Gli oppositori del merito ritengono ingiusto lo stesso concetto di gara, e quindi anche la differenziazione nella distribuzione dei premi. Questo, in base a diverse motivazioni. Primo, che merito c’è a essere bravi? Nasciamo con un patrimonio genetico determinato dal caso. Perché dobbiamo premiare il caso? Secondo, nella vita i primi in media sono anche i più fortunati; è impossibile premiare solo il merito. Ma la principale motivazione è il senso di solidarietà che dobbiamo sentire per gli altri, il senso di essere parte di un’unica comunità. Anche qui ci aiutano le parole di Sandel: “Una meritocrazia perfetta vieta ogni senso di dono e di grazia. Riduce la nostra capacità di vederci come capaci di condividere un fato comune. Lascia poco spazio alla solidarietà che può sorgere quando riflettiamo sulla precarietà dei nostri talenti e delle nostre fortune. Questo è quello che rende il merito una specie di tirannia, una regola ingiusta”.

 

Quindi, è proprio il concetto della vita come una gara a essere sbagliato. Se dai il premio a qualcuno, lo stai togliendo a qualcun altro e questo è profondamente ingiusto. Ora, è chiaro che portare all’estremo queste due posizioni è palesemente sbagliato. Il criterio del merito non può essere l’unico che guida l’allocazione delle risorse prodotte. La serie televisiva “Squid Game” descriveva un mondo basato sul merito e l’uguaglianza delle opportunità, ma al vincitore andavano tutte le ricchezze e gli altri perdevano non solo la competizione ma anche la vita. Chi vorrebbe vivere in un mondo di questo genere? Probabilmente neppure il vincitore.

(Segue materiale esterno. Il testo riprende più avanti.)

theorem arcWalk_wf (n : Nat) (m : List Host.Cell) (at_ : Nat) (x : ScanS) (h : memWf m = true) :
    memWf (arcWalk m at_ x n).2 = true := by
  induction n generalizing m x with
  | zero => exact h
  | succ n ih =>
    unfold arcWalk
    dsimp only
    split
    · exact h
    split <;> [exact ih _ _ h; skip]
    split <;> [exact ih _ _ h; exact ih _ _ (voidAt_wf _ _ _ h)]

/-! ### What every command keeps -/

/-- The integration data and the queue stand, the tables are in canonical form and the secrets are where they may be. -/
def Good (c : Integ) (q : List Instr) (s : State) : Prop :=
  s.cfg = c ∧ s.pending = q ∧ tabWf s.regs = true ∧ memWf s.flash = true ∧ s.sec.ok = true

theorem good_congr {c : Integ} {q : List Instr} {s t : State} (h : t.kept = s.kept) : Good c q t ↔ Good c q s := by
  simp only [State.kept, Prod.mk.injEq] at h
  simp only [Good, SecS.ok, h]

/-- A state that differs from another in what `kept` does not name. -/
theorem Good.of_kept {c : Integ} {q : List Instr} {s t : State} (hs : Good c q s) (h : t.kept = s.kept) : Good c q t :=
  (good_congr h).2 hs

/-- The flash of a good state may become any one in canonical form. -/
theorem Good.flash {c : Integ} {q : List Instr} {s t : State} (hs : Good c q s) (hf : memWf t.flash = true)
    (h : { t with flash := s.flash }.kept = s.kept) : Good c q t := by
  obtain ⟨h1, h2, h3, h4, h5⟩ := (good_congr h).2 hs
  exact ⟨h1, h2, h3, hf, h5⟩

/-- A choice between two good states is one. -/
theorem good_ite {c : Integ} {q : List Instr} {p : Prop} [Decidable p] {a b : State} (ha : p → Good c q a) (hb : ¬p → Good c q b) :
    Good c q (if p then a else b) := by
  by_cases hp : p
  · rw [if_pos hp]; exact ha hp
  · rw [if_neg hp]; exact hb hp

theorem dropWeights_good {c q} {s : State} (h : Good c q s) (st cause : Nat) : Good c q (s.dropWeights st cause) :=
  h.of_kept (by simp)

/-- A key that goes keeps the secrets in order where no delivery is open. -/
theorem dropKey_good {c q} {s : State} (h : Good c q s) (hd : s.sec.deliv.opened = false) : Good c q s.dropKey := by
  obtain ⟨h1, h2, h3, h4, h5⟩ := h
  refine ⟨h1, h2, by simpa [State.dropKey, State.set, tabWf_put] using h3, h4, ?_⟩
  simp [SecS.ok, State.dropKey, State.set, hd]

theorem failDelivery_good {c q} {s : State} (h : Good c q s) (r : Nat) : Good c q (s.failDelivery r) := by
  unfold State.failDelivery
  split
  · refine dropWeights_good (dropKey_good (s := _) ?_ rfl) 0 0
    obtain ⟨h1, h2, h3, h4, h5⟩ := h
    refine ⟨h1, h2, by simpa [State.raise, State.set, tabWf_put] using h3, h4, ?_⟩
    simp only [SecS.ok, State.raise, State.set] at h5 ⊢
    simp_all
  · exact h

theorem failDelivery_closed (s : State) (r : Nat) : (s.failDelivery r).sec.deliv.opened = false := by
  unfold State.failDelivery
  split
  · rfl
  · simp_all

theorem endSession_good {c q} {s : State} (h : Good c q s) : Good c q s.endSession := by
  have h1 := dropKey_good (failDelivery_good h 6) (failDelivery_closed s 6)
  have hd := failDelivery_closed s 6
  unfold State.endSession
  generalize s.failDelivery 6 = t at *
  have h2 : Good c q (t.dropKey.set R.SEC_SESS_RSPSID 0 0) := h1.of_kept (by simp)
  have hk : (t.dropKey.set R.SEC_SESS_RSPSID 0 0).sec.key = none := rfl
  have ho : (t.dropKey.set R.SEC_SESS_RSPSID 0 0).sec.deliv.opened = false := hd
  generalize t.dropKey.set R.SEC_SESS_RSPSID 0 0 = u at *
  dsimp only
  split
  · obtain ⟨h1, h2, h3, h4, h5⟩ := h2
    refine ⟨h1, h2, by simpa [State.set, tabWf_put] using h3, h4, ?_⟩
    simp [SecS.ok, State.set, hk, ho]
  · obtain ⟨h1, h2, h3, h4, h5⟩ := h2
    exact ⟨h1, h2, h3, h4, by simp [SecS.ok, hk, ho]⟩

theorem effSleepBegin_good {c q} {s : State} (h : Good c q s) : Good c q (effSleepBegin s) := by
  unfold effSleepBegin
  refine good_ite (fun _ => (endSession_good ?_).of_kept (State.sleepEntries_kept _)) fun _ => h
  exact h.of_kept (by simp)

theorem endSession_key (s : State) : s.endSession.sec.key = none := by
  unfold State.endSession; dsimp only; split <;> rfl

/-! ### Resets, faults and power -/

theorem warmRegs_wf (c : Integ) (m : Tab Word) : tabWf (warmRegs c m) = tabWf m := by
  unfold warmRegs
  have h : ∀ (l : Tab Word) (m : Tab Word), tabWf (l.foldl (fun m r => tabPut m r.1 r.2) m) = tabWf m := by
    intro l
    induction l with
    | nil => intro m; rfl
    | cons r l ih => intro m; rw [List.foldl_cons, ih, tabWf_put]
  rw [h]
  exact tabWf_map (fun (r : Nat × Word) => (r.1, warmWord r.1 r.2)) (fun _ => rfl) m

/-- A change of the flash that keeps its canonical form, made with a free value, keeps a good state. -/
theorem leave_good {c q} {s : State} (h : Good c q s) (w : Nat) (f : Nat → State → State)
    (hk : ∀ v t, { f v t with flash := t.flash }.kept = t.kept) (hf : ∀ v t, memWf t.flash = true → memWf (f v t).flash = true) :
    Good c q (match s.freeBits w with | (v, t) => f v t) := by
  have ht : Good c q (s.freeBits w).2 := h.of_kept (State.freeBits_kept s w)
  generalize s.freeBits w = p at *
  exact ht.flash (hf _ _ ht.2.2.2.1) (hk _ _)

/-- What the device-level state holds is no part of it. -/
theorem good_dev {c q} (s : State) (d : DevS) : Good c q { s with dev := d } ↔ Good c q s := Iff.rfl

theorem commitLeft_wf (m : List Host.Cell) (v i : Nat) (h : memWf m = true) : memWf (commitLeft m v i) = true := by
  unfold commitLeft
  have h1 := memLeave_wf m 0 0x10000 v h
  generalize memLeave m 0 0x10000 v = t at *
  dsimp only
  split
  · exact memPut_wf _ _ _ h1
  · exact h1

theorem commitRec_kept' (t : State) (cal : CalS) :
    { ((t.set R.CAL_CSTAT_BUSY 0 0).calRefuse 4).commitRec with cal := cal, flash := t.flash }.kept = t.kept := by
  have h : ((t.set R.CAL_CSTAT_BUSY 0 0).calRefuse 4).commitRec.kept = t.kept := by simp
  simp only [State.kept, Prod.mk.injEq] at h ⊢
  simp_all

theorem stopFlash_good {c q} {s : State} (h : Good c q s) : Good c q s.stopFlash := by
  unfold State.stopFlash
  have h1 : Good c q (if s.cal.commit then
      let (v, s) := s.freeBits (8 * 0x10000)
      { ((s.set R.CAL_CSTAT_BUSY 0 0).calRefuse 4).commitRec with
        cal := { s.cal with commit := false }, flash := commitLeft s.flash v (s.fuse.getD default).dieId }
    else s) :=
    good_ite (fun _ => leave_good h _
        (fun v t => { ((t.set R.CAL_CSTAT_BUSY 0 0).calRefuse 4).commitRec with
          cal := { t.cal with commit := false }, flash := commitLeft t.flash v (t.fuse.getD default).dieId })
        (fun v t => commitRec_kept' t _) (fun v t ht => by dsimp only; exact commitLeft_wf _ _ _ ht)) fun _ => h
  dsimp only at h1 ⊢
  generalize (if s.cal.commit = true then _ else s) = t at *
  split
  · exact h1
  · rename_i k a hk
    exact leave_good h1 _
      (fun v u => { u.set R.IMG_PSTAT_BUSY 0 0 with
        dev := { u.dev with pgm := none }, flash := memLeave u.flash a (if k = 1 then 0x1000 else 0x100) v })
      (fun v t => by simp [State.kept, State.set, tabWf_put]) (fun v t => memLeave_wf _ _ _ _)

theorem ccReset_good {c q} {s : State} (h : Good c q s) : Good c q s.ccReset := by
  have h' := stopFlash_good (s := s.each s.districts State.undarken) (h.of_kept (by simp))
  unfold State.ccReset
  dsimp only
  generalize (s.each s.districts State.undarken).stopFlash = t at *
  obtain ⟨h1, h2, h3, h4, h5⟩ := h'
  refine ⟨h1, h2, ?_, h4, ?_⟩
  · simp only [State.set, tabWf_put, warmRegs_wf]; exact h3
  · have hk : (default : SecS).key = none := rfl
    have hd : (default : SecS).deliv.opened = false := rfl
    simp [SecS.ok, State.set, hk, hd]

D’altro canto l’approccio à la Sanders rischia di togliere incentivi ad accrescere la dimensione della torta attraverso l’impegno personale. E’ sbagliato dire che dare a qualcuno vuol dire togliere a qualcun altro se la dimensione della torta può crescere. Ed è sbagliato pensare che chi ha successo nella vita debba necessariamente essere affetto da quella hybris che Sanders considera inevitabile.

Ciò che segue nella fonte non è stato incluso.